Mito-ros was involved in mitochondrial dysfunction and ferroptosis induced by microplastics in pDHBE cells. The pDHBE cells were treated with 200 μg/ml PS-MPs and/or 40 μM mitoTEMPO for 24 h. (A) The levels of mitochondrial ROS were detected using MitoSOX red dye via flow cytometry. (B) MMP levels were determined using the JC-1 kit via flow cytometry. (C) The protein expression levels of LC3-II:I and SQSTM1 for molecular regulation of autophagy of pDHBE cells treated with PS-MPs and/or mitoTEMPO were measured by western blotting. (D) The protein expressions of SQSTM1 normalized to ACTB/β-actin. (E) The protein expressions of LC3-II:I. (F) Cells were transfected with mCherry-GFP-LC3B adenovirus for 24 h and then cultured with fresh medium for 24 h, and the autophagy levels with LC3B dots were detected in pDHBE cells treated with PS-MPs and/or mitoTEMPO. The levels of MDA (G) and GSH (H) in the cell lysis buffer are shown. The protein expression levels of GPX4, ACSL4, and PTGS2 in pDHBE cells treated with PS-MPs and/or mitoTEMPO were measured by western blotting (I) and normalized to ACTB/β-actin (J – L). *p < 0.05, **p < 0.01, ***p < 0.001, and ****p < 0.0001.

Ferroptosis induced by PS-MPs is triggered by mito-ROS-dependent autophagy

To explore the link between mito-ROS-dependent autophagy and ferroptosis, chloroquine (CQ), a pharmacological inhibitor of autophagy, was used in pDHBE to inhibit the degradation of LC3B during autophagy. The cytotoxicity experiment of CQ on pDHBE cells was performed and it found that there was nontoxic at concentrations of 10 μM for 24 h used in the later verification (Figure S3).
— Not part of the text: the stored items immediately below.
/-- Check 10: the camp box, the coordinate, the index and the roles (R233, R234). -/
def campOk (p : Pitch) : Bool :=
  let o (k : Nat) : Nat := p.origin.getD k 0
  let e (k : Nat) : Nat := p.extent.getD k 0
  let c (k : Nat) : Nat := p.coord.getD k 0
  let n (k : Nat) : Nat := ringSizes.getD k 1
  let d (k : Nat) : Nat := (c k + n k - o k) % n k
  let roleOk (q : Nat) : Bool :=
    let k := q / 2
    -- the offset at the other end, and whether the link joins offsets n - 1 and 0
    let far := if q % 2 = 0 then (d k + 1) % n k else (d k + n k - 1) % n k
    let wraps := if q % 2 = 0 then d k + 1 == n k else d k == 0
    match p.roles.getD q 0 with
    | 0 => true
    | 1 => decide (far < e k) && (!wraps || fieldN p.wrap k 1 == 1)
    | 2 => true
    | _ => false
  (List.range 5).all (fun k => decide (o k < n k) && decide (c k < n k) && decide (1 ≤ e k) && decide (e k ≤ n k) &&
    decide (d k < e k) && (fieldN p.wrap k 1 == 0 || e k == n k)) &&
  decide (256 ≤ p.horizon) && decide (p.horizon ≤ 16384) &&
  p.self == d 0 + e 0 * (d 1 + e 1 * (d 2 + e 2 * (d 3 + e 3 * d 4))) && (List.range 10).all roleOk

/-- The first check of Table 3.12 from check 2 on that the bit-stream fails, or the Pitch. -/
def checkPitch (s : State) (bs : List Byte) : Nat ⊕ Pitch :=
  match parsePitch bs with
  | none => .inl 0x01
  | some secs =>
    let p := readPitch bs secs
    let ident := sectionBody secs 0x01
    if leField bs 6 1 ≠ s.identity.generation ∨ leField ident 10 1 ≠ s.identity.generation then .inl 0x02
    else if leField ident 0 8 ≠ s.identity.serial.toNat ∨ leField ident 8 1 ≠ bit1 s.identity.gradeS ∨
        leField ident 9 1 ≠ bit1 s.identity.steppingB0 ∨ (ident.drop 16).take 32 ≠ sha256 (mapBytes s) then .inl 0x03
    else if !placementOk s p then .inl 0x04
    else if !p.detours.isEmpty && !p.detourOk then .inl 0x05
    else if !crossingsOk s (sectionBody secs 0x08) then .inl 0x06
    else if !paceOk s p (sectionBody secs 0x03) then .inl 0x07
    else if !memoryOk s p then .inl 0x08
    else if !campOk p then .inl 0x09
    else .inr p

/-! ## Apply and withdrawal -/

/-- A Pitch command refused with a cause (R71, R72): PT_STAT.ERR_CAUSE and event 0x02cc. -/
def refusePitch (s : State) (cause : Nat) : State := logEvent (setField s Reg.PT_STAT 8 8 cause) (0x0200 + cause)

/-- Beats of a contract time in ps at design pace N_d (R152): T(t) = ceil(t × N_d ÷ 6,553.6), t in ns. -/
def contractBeats (ps n : Nat) : Nat := ceilDiv (ps * n) 6553600

/-- The track registers of the Pitch and its design pace (Tables 7.3 and 7.8). -/
def applyTracks (s : State) (p : Pitch) (nd : Nat) : State :=
  let b (ps : Nat) : Nat := contractBeats ps nd
  let t0 := b 14000 * 2 ^ 24 + b 30000 * 2 ^ 16 + b 14000 * 2 ^ 8 + b 2000
  let t1 := b 12000 * 2 ^ 24 + b 16000 * 2 ^ 16 + b 8000 * 2 ^ 8 + b 6000
  let t2 := b 160000 * 2 ^ 16 + b 40000 * 2 ^ 8 + b 2500
  (List.range 32).foldl (fun s r =>
    let s := setReg s (Reg.RG_TK_CFG r) ((p.enable.getD r 0).setWidth 64)
    let s := setReg s (Reg.RG_TK_SLOT r) (BitVec.ofNat 64 (p.phase.getD r 0 * 2 ^ 16 + p.period.getD r 0))
    setReg (setReg (setReg s (Reg.RG_TK_T0 r) (BitVec.ofNat 64 t0)) (Reg.RG_TK_T1 r) (BitVec.ofNat 64 t1))
      (Reg.RG_TK_T2 r) (BitVec.ofNat 64 t2)) s

/-- The far queues of the Pitch: FQ_CFG, and ENABLED or DISABLED. -/
def applyQueues (s : State) (p : Pitch) : State :=
  (List.range 64).foldl (fun s q =>
    let (en, owner, ops) := p.farq.getD q (0, 0, 0)
    let s := setReg s (Reg.FQ_CFG q) (BitVec.ofNat 64 (en * 2 ^ 31 + owner * 2 ^ 26 + ops * 2 ^ 18))
    setField s (Reg.FQ_STAT q) 30 2 (if en = 1 then 0 else 2)) s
Indeed, the PS-MPs-induced mito-ROS accumulation was apparently inhibited by CQ (Figure 6A). In PS-MPs-exposed pDHBE cells, upregulation of LC3B with accumulation of autophagosomes was reinforced, and the downregulation of SQSTM1 was reversed by CQ, resulting from CQ restrained the fusion of autophagosomes and autolysosomes (Figure 6B–D,H). Also, the results indicated that lysosome biogenesis and acidification in pDHBE cells induced by PS-MP stimulation were not impaired by CQ (Figure 6E–H). After treatment with CQ, overloaded MDA and impaired GSH levels under PS-MPs exposure were alleviated (Figure 7A–B). Additionally, the CQ inhibitor significantly inhibited PS-MPs-induced ferroptosis in pDHBE. The results demonstrated that the downregulated expression of GPX4 and upregulated expression of ACSL4 and PTGS2 induced by PS-MPs were reversed by CQ (Figure 7C–F). These data demonstrate that mito-ROS-dependent autophagy is an active regulator of PS-MPs-induced ferroptosis in pDHBE.

Figure 6.

Ferroptosis was triggered by mito-ros-dependent autophagy in PS-MPs-treated pDHBE cells. (A) The levels of mitochondrial ROS in pDHBE cells treated with 200 μg/ml PS-MPs and/or 10 μM CQ were detected with MitoSOX red dye using flow cytometry. (B) Cells were transfected with mCherry-GFP-LC3B adenovirus for 24 h and then cultured with fresh medium for 24 h, and the autophagy levels with LC3B dots were detected in pDHBE cells treated with PS-MPs and/or CQ. (C) the protein expressions of LC3-II:I. (D) The protein expressions of SQSTM1 normalized to ACTB/β-actin. (E) the protein expressions of LAMP1 normalized to ACTB/β-actin. (F) the protein expressions of LAMP2 normalized to ACTB/β-actin. (G) the protein expressions of TFEB normalized to ACTB/β-actin. (H) the protein expression levels of LC3-II:I, SQSTM1, LAMP1, LAMP2 and TFEB in pDHBE cells treated with PS-MPs and/or CQ were measured by western blotting. (I) the LysoTracker staining and lysosomal pH measurement in pDHBE cells treated with PS-MPs and/or CQ. *p < 0.05, **p < 0.01, ***p < 0.001, and ****p < 0.0001.

Figure 7.

Ferritinophagy triggered ferroptosis by regulating iron homeostasis in PS-MPs-treated pDHBE cells. The levels of MDA (A) and GSH (B) in the cell lysis buffer were shown. The protein expression levels of GPX4, ACSL4, and PTGS2 in pDHBE cells treated with PS-MPs and/or CQ were measured by western blotting (F) and normalized to ACTB/β-actin (C – E). (G) The levels of iron in the cell lysis buffer were shown. The protein expression levels of ferritin and NCOA4 in pDHBE cells treated with PS-MPs and/or CQ were measured by western blotting and normalized to ACTB/β-actin (H – J). (K) The protein expressions of TOMM20 and LC3B were shown using immunofluorescence staining. (L) The protein expressions of ferritin and LC3B were shown using immunofluorescence staining. (M) The protein expressions of NCOA4 and SQSTM1 were shown using immunofluorescence staining. (N) The changes of protein-protein interactions between NCOA4 and ferritin, LC3B in pDHBE with PS-MP stimulation were detected by co-ip. (O-P) The change of half-life of ferritin protein induced by PS-MP in pDHBE cells was measured. *p < 0.05, **p < 0.01, ***p < 0.001, ****p < 0.0001.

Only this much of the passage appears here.